Connectivity Summary
An out of the box connector is available for the SFTP database. It provides support for crawling database objects, profiling of sample data.
Jsch allows you to connect to a 'ssh server' and use port forwarding and file transfer.
The connectivity to SFTP is via Jsch library, which is included in the platform.
The drivers used by the connector are given below:
Driver / API: Google Cloud Storage
Version: 0.1.5
Details: https://mvnrepository.com/artifact/com.jcraft/jsch
Note : Latest version is 0.1.55
Technical Specifications
The connector capabilities are shown below:
Crawling
Feature | Supported Objects | Remarks |
Crawling | Buckets | While crawling root FileFolders / Files will be cataloged by default. |
Profiling
Please see Profiling Data for more details on profiling.
Feature |
Support |
Remarks |
File Profiling |
Row count, Columns count, View sample data |
Supported File Types: CSV, XLS, XLSX, JSON, AVRO, PARQUET, ORC |
Sample Profiling |
Supported |
By default, the service account provided for the connector will be used for any user operations. If the service account has write privileges, then Insert / Update / Delete operations can be executed.
Pre-requisites
To use the connector, the following need to be available:
- Connection details as specified in the following section should be available.

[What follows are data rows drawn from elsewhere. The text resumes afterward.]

theorem rd64_blockWord {j : Nat} (h : Holds m p (p + n)) (hj : 8 * j + 8 ≤ n) :
    rd64 m (p + 8 * j) = .ok (blockWord m p j) :=
  rd64_of_holds m (p + 8 * j) fun x h1 h2 => h x (by omega) (by omega)

/-- The two words of pair `k` in BLK96 and BLK48 (R121, R123). -/
theorem rd64_pairWords {k : Nat} (h : Holds m p (p + n)) (hk : 16 * k + 16 ≤ n) :
    rd64 m (p + 16 * k) = .ok (blockWord m p (2 * k)) ∧
      rd64 m (p + 16 * k + 8) = .ok (blockWord m p (2 * k + 1)) := by
  have h0 := rd64_blockWord (j := 2 * k) h (by omega)
  have h1 := rd64_blockWord (j := 2 * k + 1) h (by omega)
  rw [show p + 8 * (2 * k) = p + 16 * k by omega] at h0
  rw [show p + 8 * (2 * k + 1) = p + 16 * k + 8 by omega] at h1
  exact ⟨h0, h1⟩

end

/-! ### INIT and RCLOSE -/

/-- The seed meets lanes 3 to 5 lane by lane (R120). -/
theorem initLanes_eq (c : Config.Consts) (seed len : Word) :
    initLanes c seed len =
      { s0 := c.c0 + seed, s1 := c.c1 - seed, s2 := c.c2 ^^^ seed
        s3 := if len.toNat ≥ 96 then c.c3 + seed else c.c3
        s4 := if len.toNat ≥ 96 then c.c4 - seed else c.c4
        s5 := if len.toNat ≥ 96 then c.c5 ^^^ seed else c.c5 } := by
  unfold initLanes
  split_ifs <;> rfl

/-- The code INIT leaves in `PHASE`, by the length (R73, R152). -/
theorem code_afterInit (len : Word) :
    (afterInit len).code = if len.toNat ≥ 96 then 0b0101#4 else 0b0111#4 := apply_ite _ _ _ _

/-- Settles O24: the lanes one by one, and the code of the phase that the length selects. -/
theorem initLoadsLanes : Obligations.InitLoadsLanes := by
  unfold Obligations.InitLoadsLanes
  intro s
  have hlanes := initLanes_eq Config.consts s.seed s.len
  have hphase := code_afterInit s.len
  rw [exec, execInit, initWith, State.setPhase, hlanes, hphase]

/-- Settles O26: the statement is the phase's own equation, in which no mode occurs. -/
theorem rcloseXorsRing : Obligations.RcloseXorsRing := by
  unfold Obligations.RcloseXorsRing
  exact fun _ => rfl

/-! ### BLK96 -/

/-- A step of BLK96 once its two words are read (R121). -/
def chainStep (fast : Bool) (w : Nat → Word) (acc : Lanes × Word) (x : Nat × Lane × Lane) :
    Lanes × Word :=
  let l := (acc.1.xor x.2.1 (w (2 * x.1))).xor x.2.2 (w (2 * x.1 + 1))
  let m := wmul (l.get x.2.1) (l.get x.2.2)
  (l.set x.2.1 (if fast then acc.2 ^^^ m.2 else l.get x.2.1 + (acc.2 ^^^ m.2)), m.1)

theorem blk96Mix_of_holds (fast : Bool) {m : Mem} {p : Nat} (h : Holds m p (p + 96)) (l : Lanes)
    (ring : Word) :
    blk96Mix fast m p l ring =
      .ok (ringPairs.foldl (chainStep fast (blockWord m p)) (l, ring)) := by
  have hrange : ∀ x ∈ ringPairs, x.1 ≤ 5 := by decide
  refine foldlM_eq_ok (fun x hx acc => ?_) _
  have hk := hrange x hx
  obtain ⟨h0, h1⟩ := rd64_pairWords (k := x.1) h (by omega)
  rw [blk96Step, h0, bind_ok, h1]
  rfl

/-- The code BLK96 leaves in `PHASE`, by the bytes left (R73, R152). -/
theorem code_afterBlk96 (q : Word) :
    (afterBlk96 q).code = if q.toNat ≥ 96 then 0b0101#4 else 0b0110#4 := apply_ite _ _ _ _

/-- Settles O25: the six steps one after the other on the words of the block. -/
theorem blk96ChainsSixSteps : Obligations.Blk96ChainsSixSteps := by
  unfold Obligations.Blk96ChainsSixSteps
  intro s hheld
  have hphase := code_afterBlk96 (s.q - 96)
  rw [exec, execBlk96, blk96Mix_of_holds _ hheld, onRead_ok]
  dsimp only
  rw [State.setPhase, hphase]
  rfl

/-! ### BLK48 and BLK24 -/

/-- The fold of a pair, each lane by itself: the low half onto the first, the high half onto the
second (R123, R124). -/
def foldLanes (fast : Bool) (l : Lanes) (a b : Lane) : Lanes :=
  let m := wmul (l.get a) (l.get b)
  (l.set a (foldLane fast (l.get a) m.1)).set b (foldLane fast (l.get b) m.2)

/-- Folding the first lane of a pair leaves the second for its own fold. -/
theorem foldPair_of_ne (fast : Bool) (l : Lanes) {a b : Lane} (h : a ≠ b) :
    foldPair fast l a b = foldLanes fast l a b := by
  cases fast with
  | true => rfl
  | false =>
    have hxor (v w : Word) : (l.xor a v).xor b w = (l.xor a v).set b (l.get b ^^^ w) := by
      rw [Lanes.xor, get_xor_other l a b v h]
    exact hxor _ _

/-- The lane pairs of BLK48 (R123). -/
def sidePairs : List (Nat × Lane × Lane) := [(0, .l0, .l1), (1, .l2, .l3), (2, .l4, .l5)]

/-- The lane pairs of BLK24 (R124). -/
def crossPairs : List (Nat × Lane × Lane) := [(0, .l0, .l3), (1, .l1, .l4), (2, .l2, .l5)]

/-- A step of BLK48 once its two words are read (R123). -/
def sideStep (fast : Bool) (w : Nat → Word) (l : Lanes) (x : Nat × Lane × Lane) : Lanes :=
  foldLanes fast ((l.xor x.2.1 (w (2 * x.1))).xor x.2.2 (w (2 * x.1 + 1))) x.2.1 x.2.2

/-- A step of BLK24 once its word is read (R124). -/
def crossStep (fast : Bool) (w : Nat → Word) (l : Lanes) (x : Nat × Lane × Lane) : Lanes :=
  foldLanes fast (l.xor x.2.2 (w x.1)) x.2.1 x.2.2

section
variable {m : Mem} {p : Nat} (fast : Bool) (l : Lanes)

theorem blk48Mix_of_holds (h : Holds m p (p + 48)) :
    blk48Mix fast m p l = .ok (sidePairs.foldl (sideStep fast (blockWord m p)) l) := by
  have hpairs : ∀ x ∈ sidePairs, x.1 ≤ 2 ∧ x.2.1 ≠ x.2.2 := by decide
  refine foldlM_eq_ok (fun x hx acc => ?_) _
  obtain ⟨hk, hne⟩ := hpairs x hx
  obtain ⟨h0, h1⟩ := rd64_pairWords (k := x.1) h (by omega)
  rw [blk48Step, h0, bind_ok, h1, bind_ok, foldPair_of_ne _ _ hne]
  rfl

theorem blk24Mix_of_holds (h : Holds m p (p + 24)) :
    blk24Mix fast m p l = .ok (crossPairs.foldl (crossStep fast (blockWord m p)) l) := by
  have hpairs : ∀ x ∈ crossPairs, x.1 ≤ 2 ∧ x.2.1 ≠ x.2.2 := by decide
  refine foldlM_eq_ok (fun x hx acc => ?_) _
  obtain ⟨hk, hne⟩ := hpairs x hx
  rw [blk24Step, rd64_blockWord h (by omega), bind_ok, foldPair_of_ne _ _ hne]
  rfl

end

/-- Settles O27: three folds on the words of the block, or the skip. -/
theorem blk48FoldsPairs : Obligations.Blk48FoldsPairs := by
  unfold Obligations.Blk48FoldsPairs
  intro s
  refine ⟨fun hq hheld => ?_, fun hq => if_neg (Nat.not_le.2 hq)⟩
  rw [exec, execBlk48, if_pos hq, blk48Mix_of_holds _ _ hheld, onRead_ok]
  rfl

/-- Settles O28: three crosswise folds on the words of the block, or the skip. -/
theorem blk24FoldsPairs : Obligations.Blk24FoldsPairs := by
  unfold Obligations.Blk24FoldsPairs
  intro s
  refine ⟨fun hq hheld => ?_, fun hq => if_neg (Nat.not_le.2 hq)⟩
  rw [exec, execBlk24, if_pos hq, blk24Mix_of_holds _ _ hheld, onRead_ok]
  rfl

/-! ### TAIL -/

/-- The raw lanes of TAIL: the two short words up to 16 bytes, else three words of which the last
ends the message (R125). -/
def tailWords (m : Mem) (p q : Nat) : Word × Word × Word :=
  (if q ≤ 16 then (shortWords m p q).1 else msgWord m p 8,
    if q ≤ 16 then (shortWords m p q).2 else msgWord m (p + 8) 8,
    if q ≤ 16 then 0 else msgWord m (p + q - 8) 8)

theorem tailRead_of_holds {m : Mem} {p q : Nat} (h : Holds m p (p + q)) :
    tailRead m p q = .ok (tailWords m p q) := by
  unfold tailRead tailWords
  by_cases hq : q ≤ 16
  · simp only [if_pos hq, rdshort_of_holds m p q h]
    rfl
  · have hword : ∀ a, p ≤ a → a + 8 ≤ p + q → rd64 m a = .ok (msgWord m a 8) := fun a hlo hhi =>
      rd64_of_holds m a fun x h1 h2 => h x (by omega) (by omega)
    have h0 := hword p (by omega) (by omega)
    have h1 := hword (p + 8) (by omega) (by omega)
    have h2 := hword (p + q - 8) (by omega) (by omega)
    simp only [if_neg hq, h0, h1, h2]
    rfl

/-- Settles O29: the raw lanes of the message, mixed with the lanes as the total length selects. -/
theorem tailFoldsRest : Obligations.TailFoldsRest := by
  unfold Obligations.TailFoldsRest
  intro s hheld
  have hread := tailRead_of_holds hheld
  refine ⟨fun hlen => ?_, fun hlen => ?_⟩
  · rw [exec, execTail, hread, onRead_ok]
    exact if_pos hlen
  · rw [exec, execTail, hread, onRead_ok]
    exact if_neg (Nat.not_le.2 hlen)

/-! ### What the stages consume -/

/-- `n` steps of the machine after START with `c` is presented on `b` lead to a state of `Q`. -/
def Reaches (c : Command) (b : State) (n : Nat) (Q : State → Prop) : Prop :=
  ∃ u, runSteps n (b.presentStart c) = .next u ∧ Q u

section
variable {c : Command} {b u : State} {n m : Nat} {P Q : State → Prop}

theorem Reaches.mono (h : Reaches c b n P) (hPQ : ∀ u, P u → Q u) : Reaches c b n Q := by
  obtain ⟨u, hu, hP⟩ := h
  exact ⟨u, hu, hPQ u hP⟩

/-- A stage goes on from where the sequencer stands, the message being held. -/
theorem Reaches.stage {f : State → Result} (h : Reaches c b n P) (hheld : Held c b)
    (hf : Stage Config.consts c b m f P Q) : Reaches c b (n + m) Q := by
  obtain ⟨u, hu, hP⟩ := h
  obtain ⟨hrun, hans⟩ := hf u hP
  obtain ⟨t, ht⟩ := hans.2 hheld
  refine ⟨t, ?_, hans.1 t ht⟩
  rw [runSteps_add, hu, andThen_next, runSteps_eq_runOf, hrun, ht]

/-- START on more than 16 bytes leads to INIT (R151). -/
theorem reaches_init (hb : Ready b) (hlen : 16 < c.len.toNat) :
    Reaches c b 1 (InPhase c b .init) := by
  have hans : Answers True (start c b) (InPhase c b (startPhase c.len)) := start_answers fun _ => hb
  obtain ⟨t, ht⟩ := hans.2 trivial
  have hlong : startPhase c.len = .init := if_neg (Nat.not_le.2 hlen)
  refine ⟨t, ?_, hlong ▸ hans.1 t ht⟩
  rw [runSteps_eq_runOf, runOf_one, stepWith_presentStart, ht]

/-- After INIT each step takes one of the blocks of 96 bytes (R121, R126). -/
theorem reaches_blocksLeft (hb : Ready b) (hlen : 16 < c.len.toNat) (hheld : Held c b)
    (hm : m ≤ c.len.toNat / 96) :
    Reaches c b (2 + m) (BlocksLeft c b (c.len.toNat / 96 - m)) := by
  induction m with
  | zero =>
    exact (reaches_init hb hlen).stage hheld
      (Stage.of_inPhase (x := .init) (by decide) initWith_answers)
  | succ m ih =>
    have hleft : c.len.toNat / 96 - m = c.len.toNat / 96 - (m + 1) + 1 := by omega
    have hone : Stage Config.consts c b 1 execBlk96
        (BlocksLeft c b (c.len.toNat / 96 - (m + 1) + 1))
        (BlocksLeft c b (c.len.toNat / 96 - (m + 1))) :=
      Stage.of_phase (x := .blk96) (by decide) (fun s hs => hs.1) fun s hs => execBlk96_answers hs
    exact (hleft ▸ ih (by omega)).stage hheld hone

/-- The blocks taken, and RCLOSE if there were any, the sequencer stands at BLK48 (R152). -/
theorem reaches_blk48 (hb : Ready b) (hlen : 16 < c.len.toNat) (hheld : Held c b) :
    Reaches c b (2 + c.len.toNat / 96 + if c.len.toNat ≥ 96 then 1 else 0)
      (InPhase c b .blk48) := by
  have hnone := reaches_blocksLeft hb hlen hheld (Nat.le_refl (c.len.toNat / 96))
  rw [Nat.sub_self] at hnone
  exact (hnone.mono fun u hu => hu.1).stage hheld stage_close

/-- With `n - m` of `n` blocks of 96 bytes left, `m` of them are consumed (R126). -/
theorem consumed_of_blocksLeft (hm : m < c.len.toNat / 96)
    (h : BlocksLeft c b (c.len.toNat / 96 - m) u) :
    u.phase = Phase.blk96.code ∧ u.p.toNat = 96 * m ∧ u.q.toNat = c.len.toNat - 96 * m := by
  obtain ⟨hin, hleft⟩ := h
  rw [if_neg (by omega)] at hin
  obtain ⟨-, hp, hpq⟩ := hin.inv
  rw [hin.len_eq] at hpq
  exact ⟨hin.phase, by omega, by omega⟩

end

/-- Settles O49: each stage finds what the invariant of its phase says. -/
theorem stagesConsumeByLength : Obligations.StagesConsumeByLength := by
  unfold Obligations.StagesConsumeByLength
  intro s c hs hlen hheld
  have h48 := reaches_blk48 hs hlen hheld
  have h24 := h48.stage hheld (Stage.of_inPhase (x := .blk48) (by decide) execBlk48_answers)
  have htail := h24.stage hheld (Stage.of_inPhase (x := .blk24) (by decide) execBlk24_answers)
  refine ⟨fun m hm => ?_, h48.mono fun u hu => ?_, h24.mono fun u hu => ?_,
    htail.mono fun u hu => ?_⟩
  · exact (reaches_blocksLeft hs hlen hheld hm.le).mono fun u hu => consumed_of_blocksLeft hm hu
  all_goals
    obtain ⟨-, hq, hpq⟩ := hu.inv
    rw [hu.len_eq] at hq hpq
    exact ⟨hu.phase, hq, hpq⟩

end Sys2Proof.Tower

/-! SUPPORT and PROOFS for the statements of spec/43_finalization.md: the finalization mix, the two long
epilogues, and the constants that each phase reads. -/

namespace Sys2Proof.Finalization

open Sys2Proof.Machine Sys2Proof.ShortPath

/-! ### The ring round -/

section
variable (x y z i j k : Word)

/-- In standard mode a salt goes into the first operand of each multiply (R140, R141). -/
theorem ringHalves_standard :
    ringHalves false x y z i j k =
      { lo0 := (wmul (i ^^^ x) j).1, hi0 := (wmul (i ^^^ x) j).2
        lo1 := (wmul (j ^^^ y) k).1, hi1 := (wmul (j ^^^ y) k).2
        lo2 := (wmul (k ^^^ z) i).1, hi2 := (wmul (k ^^^ z) i).2 } := rfl

/-- In fast mode no salt is read (R140, R141). -/
theorem ringHalves_fast :
    ringHalves true x y z i j k =
      { lo0 := (wmul i j).1, hi0 := (wmul i j).2
        lo1 := (wmul j k).1, hi1 := (wmul j k).2
        lo2 := (wmul k i).1, hi2 := (wmul k i).2 } := rfl

/-- The round in standard mode accumulates onto the lanes (R140). -/
theorem ringRound_standard :
    ringRound false x y z i j k =
      (i ^^^ ((wmul (i ^^^ x) j).1 ^^^ (wmul (k ^^^ z) i).2),
        j ^^^ ((wmul (j ^^^ y) k).1 ^^^ (wmul (i ^^^ x) j).2),
        k ^^^ ((wmul (k ^^^ z) i).1 ^^^ (wmul (j ^^^ y) k).2)) := by
  rw [ringRound, ringHalves_standard]
  rfl

/-- The round in fast mode overwrites the lanes (R140). -/
theorem ringRound_fast :
    ringRound true x y z i j k =
      ((wmul i j).1 ^^^ (wmul k i).2, (wmul j k).1 ^^^ (wmul i j).2,
        (wmul k i).1 ^^^ (wmul j k).2) := by
  rw [ringRound, ringHalves_fast]
  rfl

end

/-! ### LAYERF -/

/-- The code LAYERF leaves in `PHASE`, by `W128` (R73, R152). -/
theorem code_afterLayerf (op : BitVec 2) :
    (afterLayerf op).code = if wideOf op then 0b1100#4 else 0b1011#4 := apply_ite _ _ _ _

/-- LAYERF writes its three lanes together and selects the epilogue (R140). -/
theorem exec_layerf (s : State) :
    exec .layerf s = .next ({ s with
      laneI := (layerfMix Config.consts (fastOf s.op) s.len s.laneI s.laneJ s.laneK).1
      laneJ := (layerfMix Config.consts (fastOf s.op) s.len s.laneI s.laneJ s.laneK).2.1
      laneK := (layerfMix Config.consts (fastOf s.op) s.len s.laneI s.laneJ s.laneK).2.2 }.setPhase
        (afterLayerf s.op)) := rfl

/-- The round of LAYERF starts from the lanes after CHI, the rotations and the length (R140). -/
theorem layerfMix_eq (c : Config.Consts) (fast : Bool) (len i j k : Word) :
    layerfMix c fast len i j k =
      ringRound fast c.c3 c.c4 c.c5 (rotl (chi i j k).1 (len.toNat % 64))
        (rotr (chi i j k).2.1 (len.toNat % 64)) ((chi i j k).2.2 ^^^ len) := rfl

- An admin / service account, for crawling and profiling.
- The minimum privileges required are:
- Connection validate
- Crawl File Folders
- Catalog files / folders
- Profile files / folders
Connection Details
The following connection settings should be added for connecting to a SFTP Server:
- Database Type: SFTP
- Connection Name: Select a Connection name for the SFTP Server. The name that you specify is a reference name to easily identify your SFTP SERVER connection in OvalEdge.
Example: sftp Server Connection - Server: Where SFTP server hosted
- Username: User account login credential
- Password: Specified User password
- Port number: 22 (default), it can be changed
- Path: The directory of SFTP path - required to crawl else it will crawl the root directory
Once connectivity is established, additional configurations for Crawling and Profiling can be specified.
Property |
Details |
Crawler configurations |
|
Crawler Options |
File Folders / Buckets by default enabled |
Crawler Rules |
Include and exclude regex for File Folders and Buckets only but not for files |
Profiler Settings |
|
Profile Options |
No Existence for Profile |
Profile Rules |
No Profile Rules Exist |
Points to note
- Supported File Types: CSV, XLS, XLSX, JSON, AVRO, PARQUET, ORC
- Details of the file / folder can be viewed in the File Manager for which user has access.